- **What you should do**:
If a line in the data below contains "upAt", copy it.

Saved data entries
----------
-- ==== Sys2Proof/Machine/Driver.lean ====
section
/-! DEFINITION. The driver's side of the gate link (R249-R257): judging frames, training, ownership, holdover, fall-back
to the pin, desaturation, and the gate level. -/

namespace Sys2Proof.Machine

/-- The driver of position `n`. -/
def drvOf (s : State) (n : Nat) : Driver := KMap.get (fun _ => {}) s.drivers n

/-- Put the driver of position `n`. -/
def putDrv (n : Nat) (d : Driver) (s : State) : State := { s with drivers := KMap.set (fun _ => {}) s.drivers n d }

/-- A driver's port, 0 or 1. -/
def Driver.port (d : Driver) (p : Nat) : DrvPort := if p = 0 then d.port0 else d.port1

/-- Put a driver's port. -/
def Driver.setPort (d : Driver) (p : Nat) (x : DrvPort) : Driver := if p = 0 then { d with port0 := x } else { d with port1 := x }

/-- The phase that governs the gate: that of the owner port, or of the last owner. -/
def Driver.phase (d : Driver) : DrvPhase := (d.port (d.owner.getD d.lastOwner)).phase

/-- The driver port that this device is wired to: port 1 of a device configured as the standby. DESIGN CHOICE (R256). -/
def ownPort (s : State) : Nat := bitN (s.rdB Twin.CFG 4)

/-- The level of the pin input of port `p` of the driver of position `n`: this device's direct pin, or the other device's (R256). -/
def portPin (s : State) (n p : Nat) : Bool := if p = ownPort s then dgLevel s n else Config.peerPin n s.now

/-- Has the pin of port `p` risen (`up`) or changed at all after `t` and not after `till` (R251, R255)? -/
def pinMoved (s : State) (n p t till : Nat) (up : Bool) : Bool :=
  if p = ownPort s then
    s.pwm.edges.any (fun e => decide (e.chan = n) && (e.on || !up) && decide (8 * (t : Int) < edgeExec8 e ∧ edgeExec8 e ≤ 8 * (till : Int)))
  else
    (List.range (till - t)).any (fun i =>
      Config.peerPin n (t + i + 1) != Config.peerPin n (t + i) && (!up || Config.peerPin n (t + i + 1)))

/-- The all-off of an ALL_OFF frame takes place once its instant has come: the gate turns off, softly where it says so and the gate was
on, the edges due before it are past, and in PIN the gate stays off until the pin rises anew (R251). -/
def Driver.settleOff (d : Driver) (n now : Nat) : Driver :=
  match d.offAt with
  | some (t, soft) =>
    if now < t then d
    else { d with
      level := false, offAt := none, edges := d.edges.filter (fun e => decide (8 * (t : Int) ≤ e.1))
      softTill := if soft ∧ d.level then t + Config.softOffTime n else d.softTill
      pinHeld := if d.phase = .pin then some t else d.pinHeld }
  | none => d

/-- A driver that waits for its pin after a loss takes the pin as its source once the two levels have been equal within 50 ns (R255). -/
def Driver.settlePin (d : Driver) (s : State) (n : Nat) : Driver :=
  match d.pinWait with
  | some t =>
    let p := d.owner.getD d.lastOwner
    if pinMoved s n p t (min s.now (t + 40)) false || (decide (s.now ≤ t + 40) && (portPin s n p == d.level)) then
      { (d.setPort p { d.port p with phase := .pin }) with edges := [], lastOwner := p, pinWait := none }
    else d
  | none => d

/-- The driver of position `n` as it stands now. -/
def drvNow (s : State) (n : Nat) : Driver := ((drvOf s n).settleOff n s.now).settlePin s n

/-- The gate level of a driver: off while a supply is missing; by the pin of the last owner port in PIN (R249, R251, R256). -/
def Driver.gate (d : Driver) (s : State) (n : Nat) : Bool :=
  if d.uvPos || d.uvNeg then false
  else
    match d.phase with
    | .armed | .holdover => d.level
    | .pin =>
      let p := d.owner.getD d.lastOwner
      match d.pinHeld with
      | some t => pinMoved s n p t s.now true && portPin s n p
      | none => portPin s n p
    | .untrained | .training | .latched => false

/-- The gate level of the driver of position `n` (R249). -/
def gateLevel (s : State) (n : Nat) : Bool := (drvNow s n).gate s n

/-- The STATUS field of the uplink frame of port `p` that starts at `up`: a fault shows from the first frame that starts at least 10 ns after
its detection (R244, R252). -/
def drvStatus (s : State) (n p up : Nat) (d : Driver) : Nat :=
  let x := d.port p
  let shown (b : Bool) (t : Nat) : Nat := bitN (b && decide (t + 8 ≤ up))
  let latched := decide (d.port0.phase = .latched) || decide (d.port1.phase = .latched)
  shown d.desat d.seen.desat * 512 + shown d.uvPos d.seen.uvPos * 256 + shown d.uvNeg d.seen.uvNeg * 128 + shown d.ot d.seen.ot * 64
    + bitN (latched || decide (up < d.softTill)) * 32 + bitN x.upErr * 16 + bitN (d.gate s n) * 8 + bitN (decide (d.phase = .pin)) * 4
    + bitN (decide (d.owner = some p)) * 2 + bitN (decide (x.phase = .latched)) * 1

/-- The uplink frame of port `p`, while it has not started, carries what the driver reports now (R244, R252). -/
def Driver.encodeUp (d : Driver) (s : State) (n p : Nat) : Driver :=
  let x := d.port p
  match x.upAt with
  | some up =>
    if up < s.now then d
    else
      let frame := frameWith (bitN x.upTrain * 3 * 2 ^ 29 + x.seq.getD 0 * 2 ^ 26 + drvStatus s n p up d * 2 ^ 16 + x.upMeas % 65536)
      d.setPort p { x with uplink := frame }
  | none => d

/-- The driver of position `n` becomes `d`, and its uplink frames not yet started follow. -/
def setDrv (n : Nat) (d : Driver) (s : State) : State := putDrv n ((d.encodeUp s n 0).encodeUp s n 1) s

/-- The driver turns its gate off softly and forgets every edge not yet executed. -/
def Driver.off (d : Driver) (n now : Nat) : Driver :=
  { d with level := false, edges := [], softTill := if d.level then now + Config.softOffTime n else d.softTill }

/-- Every port that was trained enters LATCHED with a soft turn-off (R249). -/
def Driver.latch (d : Driver) (n now : Nat) : Driver :=
  let go (x : DrvPort) : DrvPort := if x.phase = .untrained then x else { x with phase := .latched }
  { (d.off n now) with port0 := go d.port0, port1 := go d.port1, pinWait := none }

/-- The phase a completed training gives: LATCHED and PIN are left only with CLEAR, LATCHED only without a
desaturation present (R249). -/
def trainedPhase (x : DrvPort) (desatNow : Bool) : DrvPhase :=
  match x.before with
  | .latched => if x.clear && !desatNow then .armed else .latched
  | .pin => if x.clear then .armed else .pin
  | _ => .armed

/-- A good TRAIN frame with its 24-bit training word on a port (R246, R249). -/
def drvTrain (p w : Nat) (d : Driver) : Driver :=
  let x := d.port p
  let idx := w / 2 ^ 18
  let y : DrvPort := { x with clear := decide (w / 2 ^ 16 % 2 = 1), hold := w / 2 ^ 12 % 16, fbArm := decide (w / 2 ^ 17 % 2 = 1) }
  if idx = 0 then
    let d1 : Driver := if d.owner = some p then { d with level := false, edges := [] } else d
    d1.setPort p { y with before := if x.phase = .training then x.before else x.phase, phase := .training, next := 1 }
  else if x.phase = .training ∧ idx = x.next then
    (if idx = 63 then
      let ph := trainedPhase y d.desatNow
      let left := decide (x.before = .latched) && decide (ph = .armed)
      { (d.setPort p { y with phase := ph }) with desat := d.desat && !left, softTill := if left then 0 else d.softTill, pinHeld := none }
     else d.setPort p { y with next := x.next + 1 })
  else if x.phase = .training then d.setPort p { x with phase := x.before }
  else d

/-- A broken training returns a port to its state before it. -/
def drvBreak (p : Nat) (d : Driver) : Driver :=
  let x := d.port p
  if x.phase = .training then d.setPort p { x with phase := x.before } else d

/-- Do the slots of a DRIVE frame meet R241? -/
def slotsOk (f : Nat) : Bool :=
  let a := dSlot0 f
  let b := dSlot1 f
  let ok (w : Nat) : Bool := if w % 2048 = 0 then decide (w = 0) else decide (768 ≤ w % 2048)
  ok a && ok b && (decide (b = 0) || (decide (a ≠ 0) && decide (a % 2048 < b % 2048)))

/-- May a port drive: it owns the driver, or the other port does not own it, is lost, or last sent STANDBY (R256)? -/
def mayDrive (d : Driver) (p : Nat) : Bool :=
  decide (d.owner = some p) || decide (d.owner ≠ some (1 - p)) || (d.port (1 - p)).lost || (d.port (1 - p)).standby

/-- Is a downlink frame on port `p` good (R250)? `late` says that a grid frame starts more than 5 ns off. -/
def downGood (d : Driver) (p f : Nat) (late : Bool) : Bool :=
  decide (f / 2 ^ 37 % 8 = 5) && frameCrcOk f && decide ((d.port p).seq ≠ some (dSeq f)) && (!late || decide (dType f = 2))
    && (decide (dType f ≠ 1) || (slotsOk f && mayDrive d p))

/-- Link loss of the owner port (R249, R255, R257). -/
def drvLoss (n p : Nat) (s : State) (d : Driver) : Driver :=
  let x := d.port p
  let o := d.port (1 - p)
  if o.phase = .armed ∧ !o.lost ∧ o.bad = 0 ∧ o.hold ≠ 0 ∧ x.phase = .armed then
    { (d.setPort p { x with phase := .holdover, lost := true }) with holdAt := s.now }
  else if x.phase ≠ .armed then d.setPort p { x with lost := true }
  else if x.fbArm then Driver.settlePin { (d.setPort p { x with lost := true }) with pinWait := some s.now } s n
  else (d.setPort p { x with lost := true }).latch n s.now

/-- The next uplink frame of a port whose grid frame was bad or missing starts 100 ns after the previous one, with LINK_ERR (R244, R245). -/
def nextUp (now : Nat) (x : DrvPort) : DrvPort :=
  { x with upErr := true, upTrain := false, upAt := x.upAt.map (fun u => if u < now then u + 80 else u) }

/-- One bad or missing downlink frame on port `p`; the third in a row on the owner port is a link loss (R250). -/
def drvBad (n p : Nat) (s : State) (d : Driver) : Driver :=
  let d1 := drvBreak p d
  let x := nextUp s.now (d1.port p)
  let d2 := d1.setPort p { x with bad := x.bad + 1, lost := x.lost || decide (3 ≤ x.bad + 1) }
  if x.bad + 1 = 3 ∧ d2.owner = some p then drvLoss n p s d2 else d2

/-- A good DRIVE frame: the port owns the driver, a holdover of the other port ends, and its edges join the queue
(R241, R249, R256). -/
def drvDrive (p f : Nat) (a8 : Int) (d : Driver) : Driver :=
  let o := d.port (1 - p)
  let d1 := if o.phase = .holdover then d.setPort (1 - p) { o with phase := .armed } else d
  let d2 := { d1 with owner := some p, lastOwner := p }
  let es := ([dSlot0 f, dSlot1 f].filter (fun w => decide (w ≠ 0))).map (fun w => (a8 + (w % 2048 : Nat), decide (2048 ≤ w)))
  let x := d2.port p
  let d3 := d2.setPort p { x with standby := false }
  if x.phase = .armed then { d3 with edges := d3.edges ++ es } else d3

/-- The uplink frame that answers a good grid frame starts 50 ns after it (R244, R245); `meas` is the driver's conversion of the quantity
asked for. It reports LINK_ERR only for a bad frame since the previous uplink frame started. -/
def drvAnswer (p f meas now : Nat) (d : Driver) : Driver :=
  let x := d.port p
  let train := decide (dType f = 3)
  let waits := match x.upAt with | some u => decide (now ≤ u) | none => false
  d.setPort p { x with
    upAt := some (now + 40), upTrain := train, upErr := x.upErr && waits
    upMeas := if train then f / 2 ^ 26 % 64 * 1024 + 64 else meas }

/-- A good ALL_OFF frame: the turn-off begins within 20 ns of its last bit; the edges due from then on are discarded. It does not move the
uplink timing: without a grid frame the next uplink frame starts 100 ns after the previous one (R245, R251). -/
def drvAllOff (n p f now : Nat) (d : Driver) : Driver :=
  let t := now + 80 + min (Config.offDelay n) 16
  let x := d.port p
  let d1 := d.setPort p { x with upTrain := false, upAt := x.upAt.map (fun u => if u < now then u + 80 else u)
                                 upErr := x.upErr && (match x.upAt with | some u => decide (now ≤ u) | none => false) }
  { d1 with edges := d1.edges.filter (fun e => decide (e.1 < 8 * (t : Int))), offAt := some (t, decide (dCmd f ≠ 0)) }

/-- DRIVER_DOWNLINK_FRAME (R250, R251): a frame whose SYNC arrives now on port `p` of the driver of position `n`. -/
def drvFrame (n p f : Nat) (late : Bool) (meas : Nat) (s : State) : State :=
  let d := drvNow s n
  if !downGood d p f late then setDrv n (drvBad n p s d) s
  else
    let x := d.port p
    let d1 := d.setPort p { x with bad := 0, lost := false, seq := some (dSeq f), cmd := dCmd f }
    let d2 :=
      match dType f with
      | 0 => let e := drvBreak p d1; e.setPort p { e.port p with standby := true }
      | 1 => drvDrive p f (8 * s.now) (drvBreak p d1)
      | 2 => drvAllOff n p f s.now (drvBreak p d1)
      | _ => drvTrain p (f / 2 ^ 8 % 2 ^ 24) d1
    setDrv n (if dType f = 2 then d2 else drvAnswer p f meas s.now d2) s

/-- DRIVER_EDGE_EXECUTE (R252): the earliest edge received acts at its instant in ARMED and HOLDOVER, before or after an ALL_OFF frame's
turn-off by their instants (R251). -/
def drvExecute (n : Nat) (s : State) : State :=
  let d := drvOf s n
  match d.edges with
  | [] => s
  | e :: r =>
    let first := r.foldl (fun (a : Int × Bool) x => if x.1 < a.1 then x else a) e
    let s1 := s.reach (Int.toNat ((first.1 + 7) / 8))
    let d1 : Driver := match d.offAt with
      | some (t, _) => if 8 * (t : Int) ≤ first.1 then d.settleOff n t else d
      | none => d
    let run := decide (d1.phase = .armed ∨ d1.phase = .holdover)
    let d2 : Driver := { d1 with edges := d1.edges.erase first, level := if run then first.2 else d1.level }
    setDrv n ((d2.settleOff n s1.now).settlePin s1 n) s1

/-- DRIVER_HOLD_EXPIRY (R249, R257): the holdover limit of the other port's HOLD code has run out. -/
def drvHoldExpiry (n : Nat) (s : State) : State :=
  let d := drvNow s n
  if d.phase ≠ .holdover then s
  else
    let h := (d.port (1 - d.owner.getD d.lastOwner)).hold
    let s1 := s.reach (d.holdAt + 800 * 2 ^ (h - 1))
    setDrv n (d.latch n s1.now) s1

/-- DRIVER_PIN_MISMATCH (R255): 50 ns after a loss with fall-back, levels that have differed all the while latch the driver. -/
def drvPinMismatch (n : Nat) (s : State) : State :=
  match (drvOf s n).pinWait with
  | none => s
  | some t =>
    let s1 := s.reach (t + 40)
    let d := drvNow s1 n
    setDrv n (if d.pinWait.isSome then d.latch n s1.now else d) s1

/-- DRIVER_DESAT (R249, R252): a desaturation appears, with the driver's own soft turn-off, or ends. -/
def drvDesat (n : Nat) (present : Bool) (s : State) : State :=
  let d := drvNow s n
  let seen := if d.desat then d.seen else { d.seen with desat := s.now }
  setDrv n (if present then { (d.latch n s.now) with desat := true, desatNow := true, seen := seen } else { d with desatNow := false }) s

/-- DRIVER_UNDERVOLTAGE (R249): 0 UV_POS, 1 UV_NEG, 2 OT. -/
def drvUnder (n which : Nat) (b : Bool) (s : State) : State :=
  let d := drvNow s n
  setDrv n (match which with
    | 0 => { d with uvPos := b, seen := { d.seen with uvPos := if d.uvPos then d.seen.uvPos else s.now } }
    | 1 => { d with uvNeg := b, seen := { d.seen with uvNeg := if d.uvNeg then d.seen.uvNeg else s.now } }
    | _ => { d with ot := b, seen := { d.seen with ot := if d.ot then d.seen.ot else s.now } }) s

/-! ### Meanings -/

/-- DRIVER_DOWNLINK_FRAME (R250). -/
def execDriverDownlinkFrame (n p f : Nat) (late : Bool) (meas : Nat) (s : State) : Out := .next (drvFrame n p f late meas s)

/-- DRIVER_FRAME_MISSING (R250). -/
def execDriverFrameMissing (n p : Nat) (s : State) : Out := .next (setDrv n (drvBad n p s (drvNow s n)) s)

/-- DRIVER_EDGE_EXECUTE (R252). -/
def execDriverEdgeExecute (n : Nat) (s : State) : Out := .next (drvExecute n s)

/-- DRIVER_HOLD_EXPIRY (R249). -/
def execDriverHoldExpiry (n : Nat) (s : State) : Out := .next (drvHoldExpiry n s)

/-- DRIVER_PIN_MISMATCH (R255). -/
def execDriverPinMismatch (n : Nat) (s : State) : Out := .next (drvPinMismatch n s)

/-- DRIVER_DESAT (R252). -/
def execDriverDesat (n : Nat) (present : Bool) (s : State) : Out := .next (drvDesat n present s)

/-- DRIVER_POWER_UP (R252): UNTRAINED with the gate off. -/
def execDriverPowerUp (n : Nat) (s : State) : Out := .next (putDrv n {} s)

/-- DRIVER_UNDERVOLTAGE (R249, R252). -/
def execDriverUndervoltage (n which : Nat) (b : Bool) (s : State) : Out := .next (drvUnder n which b s)

end Sys2Proof.Machine
end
----------
- **Reply to the exercise**:
  match x.upAt with
  { x with upErr := true, upTrain := false, upAt := x.upAt.map (fun u => if u < now then u + 80 else u) }
  let waits := match x.upAt with | some u => decide (now ≤ u) | none => false
    upAt := some (now + 40), upTrain := train, upErr := x.upErr && waits
  let d1 := d.setPort p { x with upTrain := false, upAt := x.upAt.map (fun u => if u < now then u + 80 else u)
                                 upErr := x.upErr && (match x.upAt with | some u => decide (now ≤ u) | none => false) }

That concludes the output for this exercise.